We reserve flaming arrows & burning at the stake for DIYers. :thumbup: :laughing:


----------



## MechanicalDVR (Dec 29, 2007)

Suncoast Power said:


> The course looks like it would be very good as an introduction to construction environments.
> I think it should be mandatory for first year apprintice


It's mandatory in the locals I was in for everyone.


----------



## MechanicalDVR (Dec 29, 2007)

Suncoast Power said:


> Over speeds if a small wheel is put on a big grinder


If a grinder motor shaft is spinning at 3450 rpm, it spins at the same speed with no wheel or with any wheel, the motor speed may get bogged down under load but it isn't going to pick up by the wheel being down sized.


----------



## papaotis (Jun 8, 2013)

all the classes i had were live. they didnt allow online courses. cant remember if that was state rule or insurance co.


----------



## MechanicalDVR (Dec 29, 2007)

papaotis said:


> all the classes i had were live. they didnt allow online courses. cant remember if that was state rule or insurance co.


This wasn't before they had computers was it?

I've heard of classes where they drew in the dirt with rocks!


----------



## Southeast Power (Jan 18, 2009)

MechanicalDVR said:


> If a grinder motor shaft is spinning at 3450 rpm, it spins at the same speed with no wheel or with any wheel, the motor speed may get bogged down under load but it isn't going to pick up by the wheel being down sized.


You might have to convince the big gear and the little gear of that.

Where is Tesla?


----------



## TGGT (Oct 28, 2012)

MechanicalDVR said:


> It's mandatory in the locals I was in for everyone.


Isn't mandatory in my local but I just took it. Free, so long as you complete it.

After the first few modules I raced through it and didn't fail one module quiz. Then I had to burn 15 hours just keeping the screen from timing out so I could take the final exam and print my certificate.

It's overkill in my opinion. OSHA 10 should suffice for most people. Whoever came up with the idea that time spent directly correlates with proficiency? Must be a baby boomer thing.


----------



## MechanicalDVR (Dec 29, 2007)

Suncoast Power said:


> You might have to convince the big gear and the little gear of that.
> 
> Where is Tesla?


If the wheel was driving the shaft instead of the shaft driving the wheel you'd be onto something but as per usual you are trying to put a liberal spin on physics and you are 100% off base. Think about what you are saying!


----------



## MechanicalDVR (Dec 29, 2007)

TGGT said:


> Isn't mandatory in my local but I just took it. Free, so long as you complete it.
> 
> After the first few modules I raced through it and didn't fail one module quiz. Then I had to burn 15 hours just keeping the screen from timing out so I could take the final exam and print my certificate.
> 
> It's overkill in my opinion. OSHA 10 should suffice for most people. Whoever came up with the idea that time spent directly correlates with proficiency? Must be a baby boomer thing.
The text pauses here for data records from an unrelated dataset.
-- ==== Sys2Proof/Machine/RegWrite.lean ====
section
/-! DEFINITION. Writing registers (R8, R482, R522): the checks in the order of Table CP-3, the access codes, the
registers whose write acts, and the commit of staged values (R469, R470, R521). -/

namespace Sys2Proof.Machine

/-! ### Commit (R469) -/

/-- Does APLOCK hold back the staged fields of a home (R119)? -/
def lockedHome (s : State) (a : Nat) : Bool := flag s Fld.CA_STATUS_APLOCK && (a = 0x0820 || a = 0x0828)

/-- Is a home staged and taken by a commit? -/
def commitTakes (s : State) (a : Nat) : Bool := s.staged.any (fun e => e.1 = a) && !lockedHome s a

/-- A register as the commit would leave it committed. -/
def proposed (s : State) (a : Nat) : Nat := (if lockedHome s a then committedReg s a else stagedReg s a).toNat

/-- The rates of the enabled sets as proposed. -/
def proposedRates (s : State) : List Nat :=
  ((List.range 4).map (fun n => proposed s (0x0610 + 4 * n))).filterMap
    (fun w => if setEnabled w then some (setRate w) else none)

/-- R82: range, grade, and a ratio of at least 1.10 between any two enabled sets. -/
def ratesFit (s : State) : Bool :=
  let l := proposedRates s
  l.all (fun r => 3200 ≤ r && r ≤ 8000 && r ≤ gradeRate s)
    && (List.range l.length).all (fun i => (List.range l.length).all (fun j =>
      i = j || (let a := l.getD i 0; let b := l.getD j 0; if a ≤ b then a * 11 ≤ b * 10 else b * 11 ≤ a * 10)))

/-- R111, against the density, the ranks and the reserved rows in force. -/
def aperFits (s : State) : Bool :=
  let v := proposed s 0x0820
  let base := v % 2 ^ 17
  let den := getF s Fld.CA_CFG_DENSITY
  let rsv := (reg s 0x0828).toNat
  let first := rsvFirst rsv den
  !v.testBit 31 || (base % 512 = 0 && base + 511 ≤ lastRow den && populated s (natBits v 29 28)
    && !(natBits v 26 24 = natBits rsv 26 24 && natBits v 21 20 = natBits rsv 21 20
      && base ≤ first + 3 && first ≤ base + 511))

/-- R120, against the density that this commit leaves committed. -/
def rsvFits (s : State) : Bool :=
  let base := proposed s 0x0828 % 2 ^ 17
  base = 0 || (base % 4 = 0 && base ≤ lastRow (natBits (proposed s 0x0800) 11 10) - 3)

/-- R157. -/
def mapFits (s : State) : Bool :=
  let v := proposed s 0x2004
  let l := (List.range 6).map (fun n => natBits v (4 * n + 2) (4 * n))
  l.all (· ≤ 5) && (List.range 6).all (fun i => (List.range 6).all (fun j => i = j || l.getD i 0 ≠ l.getD j 0))

/-- The block, as base [15:8], of the first consistency rule that fails (Table RX-9). -/
def commitFails (s : State) : Option Nat :=
  if (List.range 4).any (fun n => commitTakes s (0x0610 + 4 * n)) && !ratesFit s then some 0x06
  else if commitTakes s 0x0800 && natBits (proposed s 0x0800) 11 10 = 3 then some 0x08
  else if commitTakes s 0x0820 && !aperFits s then some 0x08
  else if commitTakes s 0x0828 && !rsvFits s then some 0x08
  else if commitTakes s 0x2004 && !mapFits s then some 0x20
  else none

/-- GL_CSTAT.REJECT and BLOCK. -/
def commitReport (block : Option Nat) (s : State) : State :=
  match block with
  | none => setF Fld.GL_CSTAT_REJECT 0 (setF Fld.GL_CSTAT_BLOCK 0 s)
  | some b => setF Fld.GL_CSTAT_REJECT 1 (setF Fld.GL_CSTAT_BLOCK b s)

/-- Every staged value that the lock does not hold back is committed. -/
def commitAll (s : State) : State :=
  let s1 := s.staged.foldl (fun t e =>
    if lockedHome s e.1 then t else { t with committed := mergeEntry t.committed e.1 (maskOf e.2) (valOf e.2) }) s
  { s1 with staged := s.staged.filter (fun e => lockedHome s e.1) }

/-- Does the device stand at a boundary of every scope: no host traffic, and no DRAM command in flight? -/
def freePoint (s : State) : Bool := !served s || parked s

/-- The commit: its refusal, or what is committed (R469). -/
def commitNow (s : State) : Option ErrCode × State :=
  if commitPending s then (some .e30, s)
  else match commitFails s with
    | some b => (some .e20, commitReport (some b) s)
    | none =>
      let s1 := commitAll (commitReport none s)
      (none, if freePoint s1 then boundaryAll s1 else s1)

/-- Every staged value returns to the value last committed for it. -/
def discardStaged (s : State) : State := { s with staged := [] }

/-! ### The checks of a write (Tables CP-3, RX-10) -/

/-- A field of a value to be written. -/
def fv (v : Word) (f : Field) : Nat := natBits v.toNat f.hi f.lo
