/-- Sticky bit, sticky class, PIN latch (R399, R410, R416). -/
def markSticky (j : Judged) (s : State) : State :=
  let s1 := setBitF (stickyField j.src) (j.src % 32) true s
  let s2 := if j.react.testBit rxPin then setBitF (pinField j.src) (j.src % 32) true s1 else s1
  let c := max (smGet (zeroDefault 2) s2.fc.cls j.src).toNat j.cls
  { s2 with fc := { s2.fc with cls := smSet (zeroDefault 2) s2.fc.cls j.src (BitVec.ofNat 2 c) } }

/-- The reactions of a collection but CHIPRST. -/
def react (j : Judged) (set : Nat) (s : State) : State :=
  let held := j.react &&& deferMask s
  let chip := j.react.testBit rxChip && !held.testBit rxChip
  let s1 := if set.testBit rxIrq && !chip then irqReact j.src j.cls j.count j.prom j.forced s else s
  let s2 := holdReactions j.src held s1
  let now := j.react - held
  let s3 := if now.testBit rxNmt then nmtPend j.src s2 else s2
  let s4 := if now.testBit rxBlk then blockReset j.src s3 else s3
  if stopsSteward j.src then stewardStopped s4 else s4

/-- A promotion of FS 16 puts the erasure policy to work, if its reactions wake the Steward: IRQ or NMT (R168, R401). -/
def wakePolicy (j : Judged) (s : State) : State :=
  if j.src = 16 && j.prom && (j.react.testBit rxIrq || j.react.testBit rxNmt) then { s with lg := { s.lg with decide := true } }
  else s

/-- One collection; the sources whose CHIPRST is performed are gathered (R403). -/
def collectOne (a : List Nat × State) (c : Collection) : List Nat × State :=
  let r := judge c a.2
  let j := r.1
  let s := r.2.2
  let chip := j.react.testBit rxChip && !(deferMask s).testBit rxChip
  let s1 := traceCollection j (!flag s Fld.FC_FIRST_VALID) s
  let s2 := wakePolicy j (react j r.2.1 (markSticky j (record j s1)))
  ((if chip then a.1 ++ [j.src] else a.1), s2)

/-! ### The tick -/

/-- A reaction that was held is performed. -/
def performHeld (a : List Nat × State) (d : Nat × Nat) : List Nat × State :=
  let s1 := if d.2.testBit rxNmt then nmtPend d.1 a.2 else a.2
  let s2 := if d.2.testBit rxBlk then blockReset d.1 s1 else s1
  if d.2.testBit rxChip then (if chipLimited s2 then (a.1, setF Fld.FC_STATUS_RST_LIMIT 1 s2) else (a.1 ++ [d.1], s2))
  else (a.1, s2)

/-- The held reactions, once nothing defers them. -/
def releaseHeld (s : State) : List Nat × State :=
  if deferMask s ≠ 0 then ([], s)
  else s.fc.deferred.foldl performHeld ([], { s with fc := { s.fc with deferred := [] } })

/-- The CHIPRST of a tick; between U4 and hand-back the ranks first return to self-refresh (R371). -/
def chipReact (l : List Nat) (s : State) : State :=
  match l with
  | [] => s
  | n :: _ => faultReset n (if afterU4 s then selfRefresh s else s)

/-- Collections in ascending source order. -/
def inOrder (l : List Collection) : List Collection :=
  (List.range 64).flatMap (fun n => l.filter (fun c => c.src = n))

/-- The collector's tick (R398). -/
def collect (s : State) : State :=
  let s1 := applyFcWrites s
  let h := releaseHeld s1
  let l := inOrder h.2.fc.events
  let r := l.foldl collectOne (h.1, { h.2 with fc := { h.2.fc with events := [] } })
  chipReact r.1 r.2

/-! ### The trap handler (R405) -/

/-- The Steward runs the handler of the lowest pending source: it returns, or takes an exception inside it
(FS 53), or does not return. -/
def nmtHandle (e : HandlerEnd) (s : State) : State :=
  match s.fc.nmt with
  | [] => s
  | n :: rest =>
    if !stewardRuns s || s.fc.nmtRun.isSome then s
    else
      let s1 := { s with fc := { s.fc with nmt := rest } }
      match e with
      | .returns => s1
      | .hangs => { s1 with fc := { s1.fc with nmtRun := some n } }
      | .exception pc => raise 53 (n * 2 ^ 32 + pc.toNat)
        { s1 with fc := { s1.fc with nmtRun := some n }, sw := { s1.sw with halted := true } }

/-! ### The commands -/

/-- FAULT_COLLECT (R398). -/
def execFaultCollect (s : State) : Host.Outcome State Fault Refusal := .next (if mgtOn s then collect s else s)

/-- FC_WINDOW_CLOSE (R400). -/
def execFcWindowClose (src : BitVec 6) (s : State) : Host.Outcome State Fault Refusal :=
  .next (if mgtOn s then setF (Fld.FC_SCNT_WCOUNT.bank src.toNat) 0 s else s)

/-- NMT_HANDLER (R405). -/
def execNmtHandler (ends : HandlerEnd) (s : State) : Host.Outcome State Fault Refusal := .next (nmtHandle ends s)

/-- CHIPRST_WINDOW_EXPIRY (R408): the count lies in PD_AON. -/
def execChiprstWindowExpiry (s : State) : Host.Outcome State Fault Refusal :=
  .next (if s.boot = .held then s else setF Fld.FC_STATUS_RST_LIMIT 0 (setF Fld.FC_STATUS_RST_COUNT 0 s))

/-- HISTORY_WRITE (R420). -/
def execHistoryWrite (flips : List (Nat × BitVec 72)) (s : State) : Host.Outcome State Fault Refusal :=
  .next (histWrite flips s)

/-- A write to the FC block by one of the commands below. -/
def fcWrite (a : Nat) (v : Word) (s : State) : State := if mgtOn s then writeReg a v ConEnv.quiet s else s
That's the same people think 10,000 hours in an activity make you a master.


----------



## HackWork (Oct 2, 2009)

I think it should be OSHA 20. 

OSHA 10 should be the basic construction site safety course and then you should take another 10 hour course specific to your trade. 

It's silly to give a mason the same safety training as an electrician.


----------



## TGGT (Oct 28, 2012)

MechanicalDVR said:


> That's the same people think 10,000 hours in an activity make you a master.


These are the relics of past generations. Some colleges are moving to proficiency exams to eliminate unnecessary class time.


----------